The position data correction device obtains a first weight corresponding to the positioning error value and a second weight corresponding to the position prediction error value, performs corresponding weighting processing on the positioning error value and the position prediction error value according to the first weight and the second weight to obtain a target error value, corrects the position data at the first moment according to the target error value, and obtains the correction amplitude of the first position data through the weights, so that the position prediction error value accumulated in the first time period can be eliminated, namely, the error accumulated in a period of time is eliminated, and the subsequently obtained second position data can be more accurate.

In one embodiment, the first modification module 804 is configured to obtain a first variance value corresponding to the positioning data; acquiring a second variance value corresponding to the position prediction error value; and determining a first weight according to the first variance value and the second variance value, wherein the first variance value and the first weight are in negative correlation.

The position data correction device acquires a first variance value corresponding to the positioning data, acquires a second variance value corresponding to the position prediction error value, and determines a first weight according to the first variance value and the second variance value, wherein the first variance value is negatively correlated with the first weight, and the first weight can be determined according to the accuracy of each kind of data, so that the first position data can be corrected more accurately, and the position data obtained by subsequent prediction can be more accurate.

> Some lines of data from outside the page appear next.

-- ==== Sys2Proof/Syntax.lean ====
section
/-! DEFINITION. Syntax.lean: the commands of the block, one constructor per row of opcode_table.json, with the operands a command carries.
`t` is an instant in ns on the unit's time base; `c` the epoch in which a host command was stamped and `n`, `g`, `a`, `q` the epoch an action names;
`m` a mortise, `bay` a bay, `ms` and `w` the master and world of an access. What an event brings from outside (octets on a wire, a peer's record,
a measured value) is an operand too; `ecc` lists the table errors met while an epoch is processed, each as the position of the input whose first
lookup meets it and whether it is uncorrectable (R328). -/
namespace Sys2Proof
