-- ==== Sys2Proof/Machine/RegMap.lean ====
section
/-! DEFINITION. Machine/RegMap.lean: the register space of BAR0 (R505): every register heading of the chapters, its offset (R5), its repeated
pages, its access policy (R9), its fields with their access codes (R10), their reset values and the mark "Ledger input" (R52).
Reserved fields are left out of the rows: they read as zero and take no write (R8). A register whose reset value comes from outside the
register space (the descriptor, SB0, NVKM, the ball) starts at 0 here and is loaded by the event that loads it. -/
namespace Sys2Proof.Machine
open Sys2Proof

In one embodiment, the first modification module 804 is configured to obtain a first positioning variance value corresponding to the first positioning data; acquiring positioning difference variances corresponding to at least two moments before the first moment; and determining a first variance value corresponding to the first positioning data according to the first positioning variance value and the positioning difference variance.

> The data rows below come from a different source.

-- ==== Sys2Proof/Machine/Ops.lean ====
section
/-! DEFINITION. Machine/Ops.lean: the named operations over registers, memory, mortises, inputs and faults that every meaning uses. -/
namespace Sys2Proof.Machine
open Sys2Proof

/-! ### Registers -/

/-- Does `d` (an offset from a row's base) fall on one of the row's repeats? -/
def repHit : List (Nat × Nat) → Nat → Bool
  | [], d => d == 0
  | (n, st) :: rest, d => d / st < n && repHit rest (d % st)

/-- Registers whose reset value is not zero: (offset, repeats, value). -/
def resetTab : List (Nat × List (Nat × Nat) × Nat) := [
  (0x0, [], 0x12801b0),  -- GL_ID
  (0x4, [], 0x2),  -- GL_MODE
  (0x1000c, [], 0x8340000),  -- PW_BASE
  (0x1001c, [], 0x8700f0),  -- PW_TRIP
  (0x10028, [], 0x3),  -- PW_INTEN
  (0x30008, [], 0x1f),  -- FLT_INTEN
  (0x40000, [], 0x101),  -- EP_CTRL
  (0x40004, [], 0xff00),  -- EP_STATUS
  (0x40018, [], 0xf62100),  -- EP_TBCFG
  (0x4001c, [], 0x6403e8),  -- EP_HOLD
  (0x40028, [], 0x1cb60546),  -- EP_BUDGET
  (0x40030, [], 0x37b),  -- EP_INTEN
  (0x80058, [], 0xbcc),  -- FR_INTEN
  (0x10000c, [(128, 0x1000)], 0x2),  -- MZ_BANK
  (0x100014, [(128, 0x1000)], 0x3e),  -- MZ_INTEN
  (0x180004, [(12, 0x4000)], 0x7),  -- EB_MACCFG
  (0x18000c, [(12, 0x4000)], 0x5ee),  -- EB_RXCFG
  (0x180010, [(12, 0x4000)], 0x1),  -- EB_RXDEF
  (0x180020, [(12, 0x4000)], 0x3200030),  -- EB_PTPCFG
  (0x180034, [(12, 0x4000)], 0x333),  -- EB_INTEN
  (0x180100, [(12, 0x4000), (8, 0x4)], 0x3),  -- EB_RQ
  (0x180800, [], 0x5f),  -- EB_MDIO_CFG
  (0x200010, [], 0x3e4),  -- SG_INTEN
  (0x280014, [], 0x4bb),  -- TB_INTEN
  (0x28001c, [], 0x64),  -- TB_PSCFG
  (0x280028, [], 0xb14),  -- TB_PSBASE
  (0x300000, [], 0x1),  -- SC_CTRL
  (0x30000c, [], 0x3f1),  -- SC_INTEN
  (0x300070, [], 0x980),  -- SC_MBASE
  (0x301000, [(140, 0x400)], 0x1400),  -- SC_PCFG
  (0x380018, [], 0x9da),  -- KS_INTEN
  (0x3802e0, [(6, 0x4)], 0x100),  -- KS_TAMPCFG
  (0x390014, [], 0xbf),  -- CP_INTEN
  (0x3900b8, [], 0x981),  -- CP_FVBASE
  (0x3900bc, [], 0x982),  -- CP_PRBASE
  (0x40001c, [], 0xffb),  -- TW_INTEN
  (0x400030, [], 0x983),  -- TW_CBBASE
  (0x440008, [], 0x640),  -- WK_SLPCFG
  (0x440018, [], 0x708),  -- WK_MAXAW
  (0x44001c, [], 0x210000),  -- WK_WKCFG
  (0x44002c, [], 0x327)]  -- WK_INTEN

/-- The reset value of the register at an offset (R9: the first line beneath each heading). -/
def resetOf (a : Nat) : Nat :=
  match resetTab.find? (fun r => r.1 ≤ a && repHit r.2.1 (a - r.1)) with
  | some r => r.2.2
  | none => 0

/-- The stored word under `a`, if any. -/
def regFind : List (Nat × Word) → Nat → Option Word
  | [], _ => none
  | (b, w) :: rs, a => if b = a then some w else if a < b then none else regFind rs a

/-- The register list with `a` holding `w`; offsets stay strictly rising. -/
def regPut : List (Nat × Word) → Nat → Word → List (Nat × Word)
  | [], a, w => [(a, w)]
  | (b, v) :: rs, a, w =>
    if a = b then (a, w) :: rs else if a < b then (a, w) :: (b, v) :: rs else (b, v) :: regPut rs a w

/-- The value a register holds. -/
def State.rd (s : State) (a : Nat) : Word := (regFind s.regs a).getD (BitVec.ofNat 32 (resetOf a))

/-- The machine with register `a` holding `w`. -/
def State.wr (s : State) (a : Nat) (w : Word) : State := { s with regs := regPut s.regs a w }

/-- The register's value as a number. -/
def State.rdN (s : State) (a : Nat) : Nat := (s.rd a).toNat

/-- The machine with register `a` holding the low 32 bits of `n`. -/
def State.wrN (s : State) (a n : Nat) : State := s.wr a (BitVec.ofNat 32 n)

/-- A field of a register. -/
def State.fld (s : State) (a lo w : Nat) : Nat := bitsN (s.rdN a) lo w

/-- The machine with a field of a register replaced. -/
def State.setFld (s : State) (a lo w v : Nat) : State := s.wrN a (putN (s.rdN a) lo w v)

/-- A bit of a register. -/
def State.bit (s : State) (a k : Nat) : Bool := (s.rdN a).testBit k

/-- The machine with a bit of a register set or cleared. -/
def State.setBit (s : State) (a k : Nat) (b : Bool) : State := s.wrN a (putBit (s.rdN a) k b)

/-- The machine with event bits of a register set (a W1C bit set by the device, R11). -/
def State.evt (s : State) (a k : Nat) : State := s.wrN a (s.rdN a ||| 2 ^ k)

/-- The machine with a counter advanced; counters wrap from 0xFFFF_FFFF to 0. -/
def State.inc (s : State) (a : Nat) (n : Nat := 1) : State := s.wrN a (s.rdN a + n)

/-- The machine with a 48- or 64-bit value split over two registers. -/
def State.wr2 (s : State) (lo hi n : Nat) : State := (s.wrN lo (n % 2 ^ 32)).wrN hi (n / 2 ^ 32)

/-- A value split over two registers. -/
def State.rd2 (s : State) (lo hi : Nat) : Nat := s.rdN lo + 2 ^ 32 * s.rdN hi

/-! Covered updates (R76, R149): held until the processing of the epoch completes. -/

/-- Hold one covered update. -/
def State.hold (s : State) (u : Upd) : State := { s with held := s.held ++ [u] }

/-- A covered counter advances when the epoch's processing completes. -/
def State.cInc (s : State) (a : Nat) (n : Nat := 1) : State := s.hold (.add a n)

/-- A covered event bit is set when the epoch's processing completes. -/
def State.cEvt (s : State) (a k : Nat) : State := s.hold (.or a (2 ^ k))

/-- A covered status field changes when the epoch's processing completes. -/
def State.cPut (s : State) (a lo w v : Nat) : State := s.hold (.put a lo w v)

/-! ### The blocks -/

/-- The machine with its time base changed. -/
def State.onTb (s : State) (f : TimeBase → TimeBase) : State := { s with tb := f s.tb }

/-- The machine with its epoch engine changed. -/
def State.onEp (s : State) (f : EpochEng → EpochEng) : State := { s with ep := f s.ep }

/-- The machine with its frame loader changed. -/
def State.onFr (s : State) (f : Loader → Loader) : State := { s with fr := f s.fr }

/-- The machine with its fault manager changed. -/
def State.onFlt (s : State) (f : FaultMgr → FaultMgr) : State := { s with flt := f s.flt }

/-- The machine with its gateway changed. -/
def State.onGw (s : State) (f : Gateway → Gateway) : State := { s with gw := f s.gw }

/-- The machine with its table engine changed. -/
def State.onTab (s : State) (f : Tables → Tables) : State := { s with tab := f s.tab }

/-- The machine with its scheduler changed. -/
def State.onSch (s : State) (f : Sched → Sched) : State := { s with sch := f s.sch }

/-- The machine with its key store changed. -/
def State.onKs (s : State) (f : KeyStore → KeyStore) : State := { s with ks := f s.ks }

/-- The machine with its cipher engine changed. -/
def State.onCp (s : State) (f : Cipher → Cipher) : State := { s with cp := f s.cp }

/-- The machine with its twin unit changed. -/
def State.onTw (s : State) (f : Twin → Twin) : State := { s with tw := f s.tw }

/-- The machine with its sleep unit changed. -/
def State.onWk (s : State) (f : Wake → Wake) : State := { s with wk := f s.wk }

According to the position data correcting device, the first positioning variance value corresponding to the first positioning data is obtained, the positioning difference variance value corresponding to at least two moments before the first moment is obtained, the first variance value corresponding to the first positioning data is determined according to the first positioning variance value and the positioning difference variance value, and the accumulated variance value related to the positioning data before the first moment can be obtained, so that the first weight is determined, the accuracy of the weight is improved, and the correcting accuracy is improved.

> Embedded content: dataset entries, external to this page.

/-- The commit of the staged packet begins (R388), for effect epoch `eff` (none: in force as soon as it completes). -/
def State.startUpdate (s : State) (u : KeyUpd) (eff : Option Nat) : State :=
  ({ s with ks := { s.ks with effect := eff } }.setFld KS_UPST 0 3 3).commit (.update u true)

/-- KEY_UPDATE_APPLY: a write of KS_UPEP_H with OP 0x1 for effect epoch `a`, in the processing of epoch `c`, or at once in Raise and Bench
(R388). The outcome of a command of an epoch goes into the outcome record (R554). -/
def State.keyUpdateApply (c a : Nat) (s : State) : State :=
  let staged := if s.fld KS_UPST 0 3 == 2 then s.ks.upd else none
  if s.atOnce then
    match staged with
    | some u => (s.startUpdate u none).evt KS_EVENT 2
    | none => (s.evt KS_EVENT 4).inc (KS_CNT 1)
  else if s.serving then
    match staged with
    | none => ((s.cEvt KS_EVENT 4).cInc (KS_CNT 1)).recordCmd c { swap := false, accepted := false, event := 4 }
    | some u =>
      if a < c + s.keyLead then ((s.cEvt KS_EVENT 3).cInc (KS_CNT 1)).recordCmd c { swap := false, accepted := false, event := 3 }
      else ((s.startUpdate u (some a)).cEvt KS_EVENT 2).recordCmd c { swap := false, accepted := true }
  else s

/-- KEY_UPDATE_IN_FORCE: the start of epoch `n`, before its first input (R388): the committed contents come into force, or the update is
abandoned (R389). At the effect epoch the pair key vector goes into the outcome record (R391). -/
def State.keyUpdateInForce (n : Nat) (s : State) : State :=
  match s.ks.upd with
  | some u =>
    if s.ks.effect == some n then
      if s.fld KS_UPST 0 3 == 4 then (s.takeUpdate u true).recordVector n
      else if s.fld KS_UPST 0 3 == 3 then s.abandon.recordVector n else s
    else s
  | none => s

/-- SHELF_ENTRY_ZEROISE: entry `k` of the shelf, when its generation is no longer in force (R383). -/
def State.shelfEntryZeroise (k : Nat) (s : State) : State :=
  match s.ks.shelf[k]? with
  | some e => if e.gen != (s.slot e.slot).gen then { s with ks := { s.ks with shelf := s.ks.shelf.eraseIdx k } } else s
  | none => s

/-! ### The start of the frame die -/

/-- The bank in force at a start (R393): the higher sequence among those whose marker and image are valid. -/
def pickBank (banks : List NvBank) : Nat :=
  let a := nth banks 0
  let b := nth banks 1
  if b.ok && (!a.ok || decide (a.seq < b.seq)) then 1 else 0

/-- VSILL is lost: the sill die will take the image of the bank in force, and a commit the loss interrupts is gone (R389, R393). -/
def KeyStore.power (k : KeyStore) : KeyStore :=
  let b := pickBank k.banks
  { k with bank := b, cur := (nth k.banks b).img, commits := [] }

/-- The erasure when Retired takes force (R374): every slot and both digests. -/
def NvImage.retire (m : NvImage) : NvImage :=
  { m with slots := m.slots.map (fun x => x.changeTo (zeros 32) 0 0 x.counter), auth := List.replicate 2 (zeros 32) }

/-- The lifecycle takes force at a start (R374); Retired erases in one commit, exempt from wear. -/
def State.lifecycleStart (s : State) : State :=
  let m := s.ks.cur
  if m.lcNext == m.lc then s
  else if m.lcNext == 4 then { s with ks := { s.ks with cur := { m with lc := 4 }.retire } }.flipBank
  else { s with ks := { s.ks with cur := { m with lc := m.lcNext } } }

/-- Was an update interrupted (R393): the other bank has a valid header with a higher sequence and no valid marker? -/
def State.interrupted (s : State) : Bool :=
  match s.nvOther.hdr with
  | some (q, _, op, _) => decide ((nth s.ks.banks s.ks.bank).seq < q) && !s.nvOther.ok && op != 0 && s.ks.commits.isEmpty
  | none => false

In one embodiment, the first modification module 804 is configured to obtain second positioning data corresponding to each of at least two time instants before the first time instant; obtaining a positioning differential value corresponding to two adjacent moments according to the second positioning data corresponding to each moment; and determining a positioning difference variance according to the positioning difference value.

The position data correction device acquires second positioning data corresponding to each of at least two moments before the first moment; obtaining a positioning differential value corresponding to two adjacent moments according to the second positioning data corresponding to each moment; the positioning difference variance is determined according to the positioning difference value, and the accuracy of determining the positioning data according to the positioning data can be obtained, so that the weight of the positioning data is determined, and the influence of inaccurate data on predicted position data is reduced.

In one embodiment, the first modification module 804 is configured to obtain a reference positioning variance value, where the reference positioning variance value is obtained according to a reference positioning signal; obtaining variance multiplying power according to the positioning difference variance and the reference positioning variance value; and determining a first variance value corresponding to the first positioning data according to the variance multiplying power, the positioning difference variance and the first positioning variance value, wherein the first variance value is positively correlated with the positioning difference variance.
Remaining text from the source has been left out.